Why pycURL for Python?

While Python offers several HTTP libraries like requests and urllib, pycURL provides unique advantages:

Performance: Direct bindings to libcurl make it faster than pure Python implementations
Advanced Features: Support for parallel requests, HTTP/2, and complex authentication
Memory Efficiency: Lower memory footprint for large-scale scraping

To install pycURL, use pip:

pip install pycurl

Note: On Windows, you might need to install pre-compiled wheels:

pip install pycurl --no-compile

Beautiful Soup: The HTML Parser

Beautiful Soup is Python's most popular HTML/XML parsing library because it:

Handles Broken HTML: Gracefully parses malformed HTML
Intuitive API: Simple methods for navigating and searching the parse tree
Multiple Parser Support: Works with html.parser, lxml, and html5lib
Encoding Detection: Automatically handles different character encodings

Install Beautiful Soup 4:

pip install beautifulsoup4

For better performance, also install lxml:

pip install lxml

Setting Up Your Project

Let's create a well-structured project for our web scraper:

1. Create Project Directory

mkdir python-web-scraper
cd python-web-scraper

2. Set Up Virtual Environment

# Create virtual environment
python3 -m venv venv

# Activate it (Linux/Mac)
source venv/bin/activate

# Activate it (Windows)
venv\Scripts\activate

3. Install Dependencies

pip install pycurl beautifulsoup4 certifi lxml

4. Create Project Structure

touch scraper.py requirements.txt

Save your dependencies:

pip freeze > requirements.txt

Now let's create our web scraper.

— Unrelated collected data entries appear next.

-- ==== Sys2Proof/Tests/Slice0.lean ====
section
/-! SUPPORT. Sys2Proof/Tests/Slice0.lean: the WellFormed smoke tests, words written out from the spec's encodings, one-step
vectors of spec/95_test_vectors.md with the values it gives (each test names its vectors), and for every statement with
hypotheses a state that meets them. -/

namespace Sys2Proof.Tests

open Sys2Proof.Machine

/-! ## Helpers -/

/-- A text's bytes. -/
def txt (cs : String) : ByteStr := ascii cs.toList

/-- A packet: its header's text, NL, its payload's text (95_test_vectors.md, Notation). -/
def pkt (h pay : String) : ByteStr := txt h ++ nl :: txt pay

/-- A bit sequence written with the characters `0` and `1`. -/
def bits (cs : String) : BitStr := cs.toList.map fun ch => ch == '1'

/-- The state after reset of a core with PACKET_DATA_LEN `len`. -/
def fresh (len : Nat) : State := { State.reset with params := ⟨Fin.ofNat 16384 (len - 1), .fit⟩ }

/-- `A`, `V` and ARG0 to ARG3 written by the host. -/
def withPorts (s : State) (a : ByteStr) (v : BitStr) (a0 a1 a2 a3 : BitVec 16) : State :=
  { s with ports := ⟨a, v, a0, a1, a2, a3⟩ }

/-- The draw source's next answers. -/
def drawing (s : State) (script : List Nat) : State := s.setDraws ⟨script, 0⟩

/-- The state an instruction goes to; the state itself where it stops. -/
def after (i : Instr) (s : State) : State :=
  match exec i s with
  | .next t => t
  | .fault _ => s
  | .refused _ => s

/-- Whether a step answers a next state. -/
def goesOn (i : Instr) (s : State) : Bool :=
  match exec i s with
  | .next _ => true
  | .fault _ => false
  | .refused _ => false

/-- An open session of a version, with CFG_RETRY. -/
def session (v : Version) (retry : BitVec 16) : State :=
  after (.openSession v) (withPorts (fresh 4) [] [] 0 0 0 retry)

/-- A sender waiting for the reply to the first of two fragments. -/
def waitingSender (v : Version) (retry : BitVec 16) : State :=
  after .send { session v retry with ports := ⟨txt "Hello", [], 0, 0, 0, 0⟩ }

/-- A receiver waiting for a packet. -/
def waitingReceiver (v : Version) : State := after .recv (session v 0)

/-! ## WellFormed refuses what it should -/

theorem test_wf_refuses_a_command_word_as_illegal : (Instr.illegal 0x00000010).wf = false := by decide

theorem test_wf_takes_a_reserved_word_as_illegal : (Instr.illegal 0x00001000).wf = true := by decide

theorem test_wf_refuses_an_overlong_packet (p : ByteStr) (h : p.length = Config.maxLen + 1) : (Instr.rx p).wf = false := by
  simp [Instr.wf, h]

theorem test_wf_takes_the_longest_packet : (Instr.rx (List.replicate Config.maxLen 0)).wf = true := by simp [Instr.wf]

/-! ## Words written out from 30_encoding.md's map -/

theorem test_decode_datapath_words :
    [0x00000001, 0x00000002, 0x00000010, 0x00000011, 0x00000018, 0x00000019, 0x00000020, 0x00000021, 0x00000022,
      0x00000032, 0x00000033, 0x00000034].map (decodeTableWord 32) =
    [some .b2bits, some .bits2b, some .ckgen, some .ckver, some .pargen, some .parver, some .injflip, some .injburst,
      some .injpkt, some .frag, some .rbclr, some .rbadd] := by decide

theorem test_decode_header_words :
    [0x00000030, 0x00000130, 0x00000230, 0x00000330, 0x00000430, 0x00000530].map (decodeTableWord 32) =
      [some (.hdrenc .plain), some (.hdrenc .c), some (.hdrenc .cN), some (.hdrenc .ec), some (.hdrenc .ecN),
        some (.hdrenc .n)] ∧
    [0x00000031, 0x00000131, 0x00000231, 0x00000331, 0x00000431, 0x00000531].map (decodeTableWord 32) =
      [some (.hdrdec .plain), some (.hdrdec .c), some (.hdrdec .cN), some (.hdrdec .ec), some (.hdrdec .ecN),
        some (.hdrdec .n)] := by decide

theorem test_decode_session_words :
    [0x00000040, 0x00000140, 0x00000240, 0x00000340, 0x00000440, 0x00000041, 0x00000042, 0x00000043].map
      (decodeTableWord 32) =
    [some (.openSession .v10), some (.openSession .v20), some (.openSession .v21), some (.openSession .v22),
      some (.openSession .v30), some .send, some .recv, some .finish] := by decide

/-- 95_test_vectors.md DE4 to DE8 and DE10 to DE13. -/
theorem test_decode_illegal_words :
    [0x00000100, 0x00001010, 0x00000110, 0x00000540, 0x00000630, 0x00000003, 0x000000FF, 0x80000041,
      0x00001000].map (fun w => (decodeWord w, illegalSubcode w)) =
    [(.illegal 0x00000100, some 2), (.illegal 0x00001010, some 1), (.illegal 0x00000110, some 3),
      (.illegal 0x00000540, some 3), (.illegal 0x00000630, some 3), (.illegal 0x00000003, some 2),
      (.illegal 0x000000FF, some 2), (.illegal 0x80000041, some 1), (.illegal 0x00001000, some 1)] := by decide

theorem test_decode_events :
    decode (.event 0x01 [0x41]) = .ok (.rx [0x41]) ∧ decode (.event 0x02 []) = .ok .timeout ∧
    decode (.event 0x03 []) = .ok .chanClose ∧ decode (.event 0x04 []) = .error (.unknownEvent 0x04) ∧
    decode (.event 0x02 [0x41]) = .error (.eventWithData 0x02) ∧ decode .resetLine = .ok .reset := by decide

/-! ## Vectors of 95_test_vectors.md, one step each -/

/-- BC4. -/
theorem test_b2bits : (after .b2bits (withPorts (fresh 16) [0x00, 0xFF] [] 0 0 0 0)).res.rv = bits "0000000011111111" := by
  decide +kernel

/-- BC7. -/
theorem test_bits2b :
    (after .bits2b (withPorts (fresh 16) [] (bits "0100000101000011") 0 0 0 0)).res.r = [0x41, 0x43] := by decide +kernel

/-- BC9: STATUS is OPERAND_ERROR with FAULT_SEEN. -/
theorem test_bits2b_length :
    let t := after .bits2b (withPorts (fresh 16) [] (bits "0100000") 0 0 0 0)
    t.statusWord = 0x00000215 ∧ t.errInfo = 1 := by decide +kernel

/-- CK8. -/
theorem test_ckgen_folds_the_carry :
    let t := after .ckgen (withPorts (fresh 16) [0xFE, 0x02] [] 0 0 0 0)
    t.res.rs0 = 0xFE ∧ t.res.rv = bits "11111110" := by decide +kernel

/-- CK9. -/
theorem test_ckgen_text : (after .ckgen (withPorts (fresh 16) (txt "Hello, World!") [] 0 0 0 0)).res.rs0 = 0x92 := by
  decide +kernel

/-- CV11 and CV3. -/
theorem test_ckver :
    (after .ckver (withPorts (fresh 16) [0xFF, 0x41] (bits "10111110") 0 0 0 0)).res.rflag = true ∧
    (after .ckver (withPorts (fresh 16) [0x00] (bits "00000000") 0 0 0 0)).res.rflag = false := by decide +kernel

/-- PG5. -/
theorem test_pargen :
    (after .pargen (withPorts (fresh 16) (txt "Hello, World!") [] 0 0 0 0)).res.rv = bits "000001110001000101101" := by
  decide +kernel

/-- PV2. -/
theorem test_parver_corrects :
    let t := after .parver (withPorts (fresh 16) [0x01, 0x42] (bits "0000000011") 0 0 0 0)
    t.res.r = [0x41, 0x42] ∧ t.res.rflag = true ∧ t.res.rs0 = 1 ∧ t.res.rs1 = 0 ∧ t.res.rs2 = 1 := by decide +kernel

/-- PV10: two bits of one column. -/
theorem test_parver_rejects :
    let t := after .parver (withPorts (fresh 16) [0xC1, 0xC2] (bits "0000000011") 0 0 0 0)
    t.res.r = [] ∧ t.res.rflag = false ∧ t.res.rs0 = 2 := by decide +kernel

/-- IN1. -/
theorem test_injflip : (after .injflip (drawing (withPorts (fresh 16) [0x41, 0x42] [] 1 0 0 0) [1])).res.r = [0x01, 0x42] := by
  decide +kernel

/-- IN5. -/
theorem test_injflip_range : (after .injflip (withPorts (fresh 16) [0x00] [] 9 0 0 0)).statusWord = 0x00000216 := by
  decide +kernel

/-- IN9 and IN10. -/
theorem test_injburst :
    (after .injburst (drawing (withPorts (fresh 16) [0x00, 0x00] [] 12 0 0 0) [3])).res.r = [0x1F, 0xFE] ∧
    (after .injburst (drawing (withPorts (fresh 16) [0x0F] [] 20 0 0 0) [0])).res.r = [0xF0] := by decide +kernel

/-- IN12. -/
theorem test_injpkt_flips_the_payload :
    let h := "HEADER S:0001 T:0001 F:00 C:10010010"
    let t := after .injpkt (drawing (withPorts (fresh 16) (pkt h "Hello, World!") [] 1 10000 0 0) [7])
    t.res.r = pkt h "Iello, World!" ∧ t.res.rflag = true := by decide +kernel

/-- IN19. -/
theorem test_injpkt_bursts_the_payload :
    let h := "HEADER S:0001 T:0001 F:00"
    (after .injpkt (drawing (withPorts (fresh 16) (pkt h "x") [] 5 10000 8 0) [0])).res.r = txt h ++ [nl, 0x87] := by
  decide +kernel

/-- HE3. -/
theorem test_hdrenc :
    (after (.hdrenc .cN) (withPorts (fresh 16) (txt "ACK") (bits "00110000") 3 5 0 1)).res.r =
      pkt "HEADER S:0003 T:0005 F:00 C:00110000 N:1" "ACK" := by decide +kernel

/-- HE13. -/
theorem test_hdrenc_checks_n :
    (after (.hdrenc .cN) (withPorts (fresh 16) (txt "x") (bits "10000111") 1 1 0 2)).errInfo = 8 := by decide +kernel

/-- HD2. -/
theorem test_hdrdec :
    let t := after (.hdrdec .ecN)
      (withPorts (fresh 16) (pkt "HEADER S:0001 T:0001 F:00 EC:0000000011 N:1" "AB") [] 0 0 0 0)
    t.res.rs3 = 1 ∧ t.res.rv = bits "0000000011" ∧ t.res.r = txt "AB" := by decide +kernel

/-- HF5: an uppercase hexadecimal digit. -/
theorem test_hdrdec_lowercase :
    let t := after (.hdrdec .c) (withPorts (fresh 16) (pkt "HEADER S:0001 T:0001 F:0A C:10010010" "x") [] 0 0 0 0)
    t.statusWord = 0x00000201 ∧ t.errInfo = 5 := by decide +kernel

/-- FR4. -/
theorem test_frag :
    (after .frag (withPorts (fresh 7) (txt "Hello, World!") [] 0 0 0 0)).res.rl = [txt "Hello, ", txt "World!"] := by
  decide +kernel

/-- RB10 and RB13's clear. -/
theorem test_rbadd_rbclr :
    let s := after .rbadd (withPorts (fresh 7) (txt "World!") [] 2 2 0 0)
    let t := after .rbadd { s with ports := ⟨txt "Hello, ", [], 1, 2, 0, 0⟩ }
    t.res.rflag = true ∧ t.res.rs0 = 2 ∧ t.res.r = txt "Hello, World!" ∧ (after .rbclr s).rcv.buf = [] := by decide +kernel

/-- SV24. -/
theorem test_open_checks_the_probability :
    let t := after (.openSession .v20) (withPorts (fresh 16) [] [] 0 10001 0 0)
    t.statusWord = 0x00000214 ∧ t.errInfo = 1 := by decide +kernel

/-- SV23. -/
theorem test_open_twice : (after (.openSession .v20) (session .v20 0)).statusWord = 0x00000A13 := by decide +kernel

/-- SV1's prefix and P2b: the first packet of a version 2.2 SEND; all of a version 1.0 SEND. -/
theorem test_send :
    (after .send { session .v22 0 with ports := ⟨txt "Hi", [], 0, 0, 0, 0⟩ }).env.tx =
      [pkt "HEADER S:0001 T:0001 F:00 C:01001110 N:0" "Hi"] ∧
    (waitingSender .v10 0).env.tx = [pkt "HEADER S:0001 T:0002 F:00" "Hell", pkt "HEADER S:0002 T:0002 F:00" "o"] := by
  decide +kernel

/-- P2: STATUS of a RECV's wait. -/
theorem test_recv : (waitingReceiver .v10).statusWord = 0x000A0900 := by decide +kernel

/-- SV22 and SV19. -/
theorem test_session_commands_need_a_session :
    (after .send (fresh 16)).statusWord = 0x00000212 ∧
    (after .finish (after .chanClose (session .v21 0))).statusWord = 0x00007204 := by decide +kernel

/-- The FIN packet of version 2.0 (R246). -/
theorem test_finish :
    let t := after .finish (session .v20 0)
    t.env.tx = [pkt "HEADER S:0000 T:0000 F:02 C:11111111" ""] ∧ t.statusWord = 0x00003000 := by decide +kernel

/-- SV1 and SV2: a stale ACK, then the right one. -/
theorem test_rx_sender :
    let s := after .send { session .v22 0 with ports := ⟨txt "Hi", [], 0, 0, 0, 0⟩ }
    let t := after (.rx (pkt "HEADER S:0001 T:0001 F:00 C:00110000 N:1" "ACK")) s
    let u := after (.rx (pkt "HEADER S:0001 T:0001 F:00 C:00110000 N:0" "ACK")) t
    t.statusWord = 0x00050900 ∧ t.snd.retryCnt = 1 ∧ t.env.tx.length = 2 ∧ u.statusWord = 0x00100800 := by decide +kernel

/-- SV5: the prior ACK. -/
theorem test_rx_receiver :
    let t := after (.rx (pkt "HEADER S:0001 T:0001 F:00 C:00000000 N:0" "Hi")) (waitingReceiver .v30)
    t.env.tx = [pkt "HEADER S:0001 T:0001 F:01 C:00110000 N:1" "ACK"] ∧ t.statusWord = 0x000A0900 := by decide +kernel

/-- SV15. -/
theorem test_timeout :
    let s := after .send { session .v30 2 with ports := ⟨txt "Hi", [], 0, 0, 0, 0⟩ }
    let t := after .timeout (after .timeout (after .timeout s))
    t.statusWord = 0x00009205 ∧ t.snd.retryCnt = 2 ∧ t.env.tx.length = 3 := by decide +kernel

/-- SV18. -/
theorem test_chan_close : (after .chanClose (session .v21 0)).statusWord = 0x00007000 := by decide +kernel

/-- R450. -/
theorem test_reset : (after .reset (waitingSender .v30 3)).statusWord = 0 ∧ (after .reset (waitingSender .v30 3)).snd.frags = [] := by
  decide +kernel

/-- DE6. -/
theorem test_illegal :
    let t := after (.illegal 0x00000110) (fresh 16)
    t.statusWord = 0x00000210 ∧ t.errInfo = 3 := by decide +kernel

/-- A table row's bits run as the first instruction after reset. -/
theorem test_with_fetch_word :
    fetch (State.reset.withFetchWord 32 0x00000010) = .run .ckgen { State.reset with cmd := 0x00000010 } := rfl

/-! ## A state that meets each statement's hypotheses, one for each clause -/

/-- An ACK as a version's receiver replies it, with its N where the format has one (R245). -/
def ackPacket (v : Version) (n : Bool) : ByteStr :=
  match v with
  | .v10 => []
  | .v20 => pkt "HEADER S:0001 T:0002 F:01 C:11111111" ""
  | .v21 | .v22 => header .cN 1 2 0x00 (bits "00110000") n ++ nl :: txt "ACK"
  | .v30 => header .cN 1 2 0x01 (bits "00110000") n ++ nl :: txt "ACK"

/-- A fragment's packet as a version's sender builds it (R244). -/
def dataOf (v : Version) (s t : Nat) (n : Bool) (pay : ByteStr) : ByteStr :=
  header v.format s t 0x00 (bytesToBits [checksum pay]) n ++ nl :: pay

/-- Whether a packet parses, to a record with a property. -/
def parses (f : Format) (p : ByteStr) (holds : Hdr → Bool) : Bool :=
  match parse f p with
  | .ok h => holds h
  | .error _ => false

theorem test_witness_decode_of_encode :
    Instr.wf .ckgen = true ∧ Instr.wf (.rx []) = true ∧ Instr.wf (.illegal 0xFFFFFFFF) = true ∧
      Instr.wf (.hdrenc .n) = true := by decide

theorem test_witness_illegal_words :
    (fresh 16).status.op = .none ∧ 0x00001010 / 4096 ≠ 0 ∧ (0x00000044 / 4096 = 0 ∧ 0x00000044 % 256 = 0x44) ∧
      (0x00000540 % 256 = 0x40 ∧ 4 < 0x00000540 / 256 % 16) ∧ (0x00000631 % 256 = 0x31 ∧ 5 < 0x00000631 / 256 % 16) ∧
      (0x00000110 % 256 = 0x10 ∧ 0x00000110 / 256 % 16 ≠ 0) ∧ (0x00000440 / 256 % 16 = 4 ∧ 0x00000530 / 256 % 16 = 5) := by
  decide

theorem test_witness_step_runs :
    let s := (fresh 16).setPending [.event 0x01 [], .cmdWrite 0x00000010, .resetLine]
    s.env.pending = [.event 0x01 []] ++ .cmdWrite 0x00000010 :: [.resetLine] ∧
      (∀ x ∈ [Input.event 0x01 []], inputEnabled s x = false) ∧ inputEnabled s (.cmdWrite 0x00000010) = true ∧
      decode (.cmdWrite 0x00000010) = .ok .ckgen ∧ Instr.wf .ckgen = true := by decide +kernel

Create a file named scraper.py and add the following imports:

import pycurl
import certifi
from io import BytesIO
from bs4 import BeautifulSoup
import json
from urllib.parse import urlencode

Note: There's a typo in many tutorials - it should be certifi not certify.

Building the Web Scraper

Let's build our scraper step by step, starting with a simple example and then adding more features.

Basic Data Fetching with pycURL

First, let's create a basic function to fetch HTML content:

def fetch_html(url, timeout=30):
    """
    Fetch HTML content from a URL using pycURL

    Args:
        url (str): The URL to scrape
        timeout (int): Request timeout in seconds

    Returns:
        str: HTML content
    """
    buffer = BytesIO()
    curl = pycurl.Curl()

    try:
        # Set URL
        curl.setopt(curl.URL, url)

        # Set buffer to store response
        curl.setopt(curl.WRITEDATA, buffer)

        # Use certifi for SSL certificate verification
        curl.setopt(curl.CAINFO, certifi.where())

        # Set timeout
        curl.setopt(curl.TIMEOUT, timeout)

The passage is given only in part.